Japanese marine product exports to Thailand amounted to 23.5 billion yen ($158 million) in 2022, up 14.6% from the previous year, according to the Ministry of Agriculture, Forestry and Fisheries.
The value was only 27% of that of Japan’s marine product exports to China. It was also less than the value of exports to the U.S. and Taiwan.
During the past couple of decades, Thais have demonstrated a growing affinity for Japanese foods. Thailand had 5,325 Japanese restaurants in 2022, a sharp increase from 745 in 2007, according to the Bangkok office of JETRO, Japan’s trade promotion organization.

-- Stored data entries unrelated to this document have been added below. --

-- ==== Sys2Proof/Machine/Record.lean ====
section
/-! DEFINITION. The records on the port: how an abstract response and an abstract trace record stand in 32-bit words
(spec/30_encoding.md R61 to R68, spec/60_exceptions.md R140, R147) and in bytes (spec/20_memory.md R33). The state
holds the abstract answer once; these are its other views. -/

namespace Sys2Proof.Machine

open Sys2Proof

/-! ## Codes -/

/-- The `STATUS` code of a failure (R140). -/
def failureCode : Failure → BitVec 4
  | .emptyInput => 1
  | .invalidDigit => 2
  | .invalidPrefix => 3
  | .rangeError => 4
  | .widthMismatch => 5
  | .domainError => 6
  | .divideByZero => 7
  | .unsupportedSpecialValue _ => 8
  | .illegalCommand => 15

/-- The `CLASS` code (R84). -/
def classCode : Class754 → BitVec 3
  | .zero => 0
  | .normal => 1
  | .subnormal => 2
  | .infinite => 3
  | .nan => 4

/-- The class a `CLASS` code names; 5 to 7 are never produced (R84). -/
def classOfCode? (c : BitVec 3) : Option Class754 :=
  match c.toNat with
  | 0 => some .zero
  | 1 => some .normal
  | 2 => some .subnormal
  | 3 => some .infinite
  | 4 => some .nan
  | _ => none

/-- The failure a non-zero `STATUS` code names; 9 to 14 are never produced (R140). -/
def failureOfCode? (status : BitVec 4) (cls : BitVec 3) : Option Failure :=
  match status.toNat with
  | 1 => some .emptyInput
  | 2 => some .invalidDigit
  | 3 => some .invalidPrefix
  | 4 => some .rangeError
  | 5 => some .widthMismatch
  | 6 => some .domainError
  | 7 => some .divideByZero
  | 8 => (classOfCode? cls).map .unsupportedSpecialValue
  | 15 => some .illegalCommand
  | _ => none

/-! ## The response record -/

/-- The response record (R61): three words. -/
structure RspRecord where
  s : Word
  r1 : Word
  r0 : Word
  deriving DecidableEq, Repr

/-- The fields of a response record (R61), apart from `S[31:29]`, which is always 0. -/
structure RspFields where
  status : BitVec 4
  ovf : Bool
  rsgn : Bool
  rlen : BitVec 6
  rfr : BitVec 8
  cls : BitVec 3
  nrec : BitVec 6
  r1 : Word
  r0 : Word
  deriving DecidableEq, Repr

/-- Every field 0 (R62). -/
def RspFields.zero : RspFields := ⟨0, false, false, 0, 0, 0, 0, 0, 0⟩

/-- The packing of base-32 symbols, `d[k]` in `P[5k+4:5k]`, as a number (R64). -/
def packDigits : List (BitVec 5) → Nat
  | [] => 0
  | d :: ds => d.toNat + 32 * packDigits ds

/-- The fields of a success (R63), with `nrec` records in the trace. -/
def Payload.fields (nrec : Nat) : Payload → RspFields
  | .arith w result ovf =>
    { RspFields.zero with
      ovf := ovf, rlen := BitVec.ofNat 6 w, nrec := BitVec.ofNat 6 nrec, r0 := result.setWidth 32 }
  | .binStr s =>
    { RspFields.zero with
      rlen := BitVec.ofNat 6 s.len, rfr := s.frac.setWidth 8 <<< 4, nrec := BitVec.ofNat 6 nrec,
      r0 := s.bits.setWidth 32 }
  | .numeral v =>
    { RspFields.zero with rsgn := v.sgn, rfr := v.fmag, nrec := BitVec.ofNat 6 nrec, r0 := v.imag }
  | .b32 digits fraction =>
    { RspFields.zero with
      rlen := BitVec.ofNat 6 digits.length, rfr := BitVec.ofNat 8 (packDigits fraction.reverse),
      nrec := BitVec.ofNat 6 nrec,
      r1 := BitVec.ofNat 32 (packDigits digits / 2 ^ 32 % 8), r0 := BitVec.ofNat 32 (packDigits digits) }
  | .f754 cls f =>
    { RspFields.zero with
      rsgn := f.sign, cls := classCode cls, nrec := BitVec.ofNat 6 nrec,
      r0 := place f.mantissa 0 ||| place f.exponent 23 ||| place (BitVec.ofBool f.sign) 31 }

/-- The class a failure response carries: that of `UnsupportedSpecialValue`, else 0 (R147). -/
def failureClass : Failure → BitVec 3
  | .unsupportedSpecialValue c => classCode c
  | _ => 0

/-- The fields of a response (R62, R63, R147). -/
def Response.fields (nrec : Nat) : Response → RspFields
  | .ok p => Payload.fields nrec p
  | .fail f =>
    { RspFields.zero with status := failureCode f, cls := failureClass f, nrec := BitVec.ofNat 6 nrec }

/-- The words of a record from its fields (R61). -/
def RspFields.words (f : RspFields) : RspRecord :=
  ⟨place f.status 0 ||| place (BitVec.ofBool f.ovf) 4 ||| place (BitVec.ofBool f.rsgn) 5 ||| place f.rlen 6 |||
      place f.rfr 12 ||| place f.cls 20 ||| place f.nrec 23, f.r1, f.r0⟩

/-- The fields of a record from its words (R61). -/
def RspRecord.fields (r : RspRecord) : RspFields :=
  { status := r.s.extractLsb' 0 4, ovf := r.s.getLsbD 4, rsgn := r.s.getLsbD 5, rlen := r.s.extractLsb' 6 6,
    rfr := r.s.extractLsb' 12 8, cls := r.s.extractLsb' 20 3, nrec := r.s.extractLsb' 23 6, r1 := r.r1, r0 := r.r0 }

/-- The response record of an answer (R61): `NREC` is the number of its trace records (R66). -/
def Answer.record (x : Answer) : RspRecord := (Response.fields x.trace.length x.response).words

/-- The payload that the fields of a success record stand for, GIVEN the operation that was asked for: the fields
alone do not tell a TOBIN result from a TOB32 result, nor a Numeral from an F32X zero (R63, R65). -/
def payloadOfFields (o : Op) (f : RspFields) : Option Payload :=
  match o with
  | .add | .sub | .mul | .div => some (.arith f.rlen.toNat (f.r0.setWidth f.rlen.toNat) f.ovf)
  | .tobin => some (.binStr ⟨f.rlen.toNat, f.r0.setWidth f.rlen.toNat, f.rfr.extractLsb' 4 4⟩)
  | .frombin => some (.numeral ⟨f.rsgn, f.r0, f.rfr⟩)
  | .tob32 =>
    some (.b32 ((List.range f.rlen.toNat).map fun k => ((joinWords f.r1 f.r0).extractLsb' (5 * k) 5))
      ((List.range Config.b32Fd).map fun k => f.rfr.extractLsb' (5 * (Config.b32Fd - 1 - k)) 5))
  | .f32x =>
    (classOfCode? f.cls).map fun c =>
      .f754 c ⟨f.r0.getLsbD 31, f.r0.extractLsb' 23 8, f.r0.extractLsb' 0 23⟩

/-- The abstract response a record stands for, given the operation (R65, R167). -/
def RspRecord.response? (o : Op) (r : RspRecord) : Option Response :=
  if r.fields.status = 0 then (payloadOfFields o r.fields).map .ok
  else (failureOfCode? r.fields.status r.fields.cls).map .fail

/-- The bytes of a stored response: `S`, `R1`, `R0` (R33). -/
def RspRecord.bytes (r : RspRecord) : List Byte := wordBytes r.s ++ wordBytes r.r1 ++ wordBytes r.r0

/-! ## The trace records -/

/-- The five words of a trace record (R66). -/
structure TraceWords where
  t0 : Word
  t1 : Word
  t2 : Word
  t3 : Word
  t4 : Word
  deriving DecidableEq, Repr

/-- `T0` from its fields (R67): `KIND`, `POS` and bits 8 to 12. -/
def traceT0 (kind : BitVec 2) (pos : Nat) (b8 b9 b10 b11 b12 : Bool) : Word :=
  place kind 0 ||| place (BitVec.ofNat 6 pos) 2 ||| place (BitVec.ofBool b8) 8 ||| place (BitVec.ofBool b9) 9 |||
    place (BitVec.ofBool b10) 10 ||| place (BitVec.ofBool b11) 11 ||| place (BitVec.ofBool b12) 12

/-- The words of a trace record (R67, R68). -/
def TraceRec.words : TraceRec → TraceWords
  | .add pos ai bi cin sum cout => ⟨traceT0 0 pos ai bi cin sum cout, 0, 0, 0, 0⟩
  | .mul pos mbit pp acc =>
    ⟨traceT0 1 pos mbit false false false false, pp.setWidth 32, pp.extractLsb' 32 32, acc.setWidth 32,
      acc.extractLsb' 32 32⟩
  | .div pos dbit qbit rem => ⟨traceT0 2 pos dbit qbit false false false, rem, 0, 0, 0⟩

/-- The trace record five words stand for; `KIND` 3 is never produced (R67, R68). -/
def TraceWords.record? (t : TraceWords) : Option TraceRec :=
  match (t.t0.extractLsb' 0 2).toNat with
  | 0 =>
    some (.add (t.t0.extractLsb' 2 6).toNat (t.t0.getLsbD 8) (t.t0.getLsbD 9) (t.t0.getLsbD 10) (t.t0.getLsbD 11)
      (t.t0.getLsbD 12))
  | 1 => some (.mul (t.t0.extractLsb' 2 6).toNat (t.t0.getLsbD 8) (joinWords t.t2 t.t1) (joinWords t.t4 t.t3))
  | 2 => some (.div (t.t0.extractLsb' 2 6).toNat (t.t0.getLsbD 8) (t.t0.getLsbD 9) t.t1)
  | _ => none

/-- The bytes of a stored trace record: `T0` to `T4` (R33). -/
def TraceWords.bytes (t : TraceWords) : List Byte :=
  wordBytes t.t0 ++ wordBytes t.t1 ++ wordBytes t.t2 ++ wordBytes t.t3 ++ wordBytes t.t4

/-- The trace of an answer on the port: its records in their order (R66). -/
def Answer.traceWords (x : Answer) : List TraceWords := x.trace.map TraceRec.words

/-- The bytes of a stored trace: record 0 first (R33). -/
def Answer.traceBytes (x : Answer) : List Byte := (x.traceWords.map TraceWords.bytes).flatten

end Sys2Proof.Machine
end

“There is data showing that Thais’ second favorite cuisine is Japanese, after Thai,” said Hiroki Taniguchi, a JETRO director in Bangkok.
The strength of Japanese fish is its high quality, including its freshness. A seafood item that was particularly popular at the Uoriki store in Bangkok was farm-raised salmon from Aomori prefecture in northern Japan. Many shoppers were buying fillets and sashimi of the fresh salmon.
Naotomo Nakahara, a professor at the Tokyo University of Marine Science and Technology, sees signs that the region’s appetite for Japanese seafood will grow.
“Southeast Asia,” he said, “has factors that can be expected to increase demand for Japanese fresh fish, such as growing consumer purchasing power and the increasingly diverse desires that go with economic development, not to mention improved infrastructure that supports [cold chain] transportation, which can keep food fresh.”